Marzia Angela Cremona
Chair in Statistical Learning 2025-2030
Marzia A. Cremona is an Associate Professor in the Department of Operations and Decision Systems (Faculty of Business Administration) at Université Laval and a researcher in the Population Health and Optimal Health Practices axis at the CHU de Québec Research Center. She is a member of the Institute for Intelligence and Data (IID), the Interuniversity Research Centre on Enterprise Networks, Logistics and Transportation (CIRRELT), and the Center for Medical Genomics at Pennsylvania State University (USA).
She earned her PhD in Mathematical Models and Methods for Engineering from Politecnico di Milano (Italy) in 2016. Before joining Université Laval in 2019, she worked at Pennsylvania State University (USA). Her multidisciplinary research focuses on machine learning and applied statistics. Her work, funded by several agencies including NSERC, FRQS, and SSHRC, has been published in 22 peer-reviewed articles and presented in over 60 oral presentations. In recent years, she has developed and taught courses on machine learning in business administration and finance, as well as introductory courses in simulation and data visualization.
The Chair in Statistical Learning focuses on the development of statistical and machine learning methods for complex data in the biomedical and social sciences. In particular, it emphasizes functional data, which vary along a continuum and can be represented as curves or surfaces. The overall goal is to extend the application of functional data analysis techniques in AI to produce methods grounded in solid statistical foundations that can extract relevant information from such data across multiple domains.
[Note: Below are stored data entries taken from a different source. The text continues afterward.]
-- ==== Sys2Proof/Syntax.lean ====
section
/-!
DEFINITION. The commands of the FH416: one constructor for each row of spec/opcode_table.json.

A request row stands for the completion of the CRC byte of a correct request frame (R180): its
operands are the port, the tag and the payload bytes of that frame. The other rows are events of a
port, of the reset logic, of the reference clock, of an input line, of a watch entry, of an output
or of a supervision timer.
-/

namespace Sys2Proof

/-- What a TICK brings: the tick whole, counted and then handed out, or one of its two parts. Counting is
an event of its own, and a read of hub time at the same tick may come before it or after it (R83, R90):
which, the command says (log 6). `levels` are the raw levels of L0 to L15 sampled at the tick (R60). -/
inductive TickEvent
  /-- The tick is counted and handed out, nothing in between. -/
  | whole (levels : LineSet)
  /-- The tick is handed out, its count still to come. -/
  | handedOut (levels : LineSet)
  /-- The count of the tick that was handed out. -/
  | counted
  deriving DecidableEq, Repr

/-- One command to the block. -/
inductive Instr
  -- requests of the Session Controller (chapter 7)
  | attach (host : HostId) (tag : Byte) (payload : List Byte)
  | detach (host : HostId) (tag : Byte) (payload : List Byte)
  | evict (host : HostId) (tag : Byte) (payload : List Byte)
  | restartHub (host : HostId) (tag : Byte) (payload : List Byte)
  | hubStatus (host : HostId) (tag : Byte) (payload : List Byte)
  | repeatResponse (host : HostId) (tag : Byte) (payload : List Byte)
  | sendNote (host : HostId) (tag : Byte) (payload : List Byte)
  -- requests of the Time Base (chapter 4)
  | readTime (host : HostId) (tag : Byte) (payload : List Byte)
  | adjustTime (host : HostId) (tag : Byte) (payload : List Byte)
  -- requests of the Subscription Table and the Host Queues (chapter 2)
  | subscribeLines (host : HostId) (tag : Byte) (payload : List Byte)
  | subscribeHub (host : HostId) (tag : Byte) (payload : List Byte)
  | readSubscriptions (host : HostId) (tag : Byte) (payload : List Byte)
  | readEvents (host : HostId) (tag : Byte) (payload : List Byte)
  | ackEvents (host : HostId) (tag : Byte) (payload : List Byte)
  | queueStatus (host : HostId) (tag : Byte) (payload : List Byte)
  -- requests of the Line Monitor (chapter 3)
  | lineConfigure (host : HostId) (tag : Byte) (payload : List Byte)
  | lineArm (host : HostId) (tag : Byte) (payload : List Byte)
  | lineDisarm (host : HostId) (tag : Byte) (payload : List Byte)
  | lineRelease (host : HostId) (tag : Byte) (payload : List Byte)
  | lineStatus (host : HostId) (tag : Byte) (payload : List Byte)
  -- requests of the Watch Table (chapter 5)
  | watchInstall (host : HostId) (tag : Byte) (payload : List Byte)
  | watchCancel (host : HostId) (tag : Byte) (payload : List Byte)
  | watchRead (host : HostId) (tag : Byte) (payload : List Byte)
  -- requests of the Output Block (chapter 6)
  | outClaim (host : HostId) (tag : Byte) (payload : List Byte)
  | outRelease (host : HostId) (tag : Byte) (payload : List Byte)
  | outDrive (host : HostId) (tag : Byte) (payload : List Byte)
  | outPulse (host : HostId) (tag : Byte) (payload : List Byte)
  | outBind (host : HostId) (tag : Byte) (payload : List Byte)
  | outUnbind (host : HostId) (tag : Byte) (payload : List Byte)
  | outSeize (host : HostId) (tag : Byte) (payload : List Byte)
  | outSafe (host : HostId) (tag : Byte) (payload : List Byte)
  | outStatus (host : HostId) (tag : Byte) (payload : List Byte)
  -- requests of the Attention Unit (chapter 8)
  | setAttention (host : HostId) (tag : Byte) (payload : List Byte)
  | clearAttention (host : HostId) (tag : Byte) (payload : List Byte)
  /-- A correct request frame whose command code is not in the table (R183). -/
  | unknownCommand (host : HostId) (code : Byte) (tag : Byte) (payload : List Byte)
  -- the other frame events of a port (chapter 9)
  /-- The CRC byte completes with the wrong value `crc` (R179). -/
  | frameError (host : HostId) (crc : Byte)
  /-- The length byte completes with the value `length`, above 200 (R176). -/
  | frameRefusedForLength (host : HostId) (length : Byte)
  /-- Select rises before the CRC byte has completed (R177). -/
  | frameDiscarded (host : HostId)
  /-- The last byte of the response has been sent (R181). -/
  | responseSent (host : HostId)
  -- resets; `straps`, `levels` and `selects` are the pins at the end of the reset (R139, R78, R187)
  | powerOnReset (straps : HostSet) (levels : LineSet) (selects : HostSet)
  | externalReset (straps : HostSet) (levels : LineSet) (selects : HostSet)
  -- the Time Base; `levels` of TIME_WRAP are the raw levels sampled, where it is the whole tick
  | tick (event : TickEvent)
  | timeWrap (levels : LineSet)
  -- events that fall due at a tick
  | qualificationStart (line : LineId)
  | glitch (line : LineId)
  | qualifiedEdge (line : LineId)
  | checkExpiry (entry : WatchId)
  | pulseExpiry (output : OutputId)
  | supervisionExpiry (host : HostId)
  -- select and byte events of a port (R174)
  | selectFalls (host : HostId)
  | selectRises (host : HostId)
  /-- A byte completes with the value `byte` on SDI (R174, R175, R181). -/
  | byteCompletes (host : HostId) (byte : Byte)
  deriving DecidableEq, Repr

end Sys2Proof
end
The chair’s research program is organized around four main axes aimed at broadening the application of functional data analysis methods in the biomedical and social sciences. Axes 1 and 2 focus on developing supervised and unsupervised learning methods for functional data, applicable across various domains, while axes 3 and 4 concentrate on leveraging AI methods to address specific problems in the biomedical and social sciences.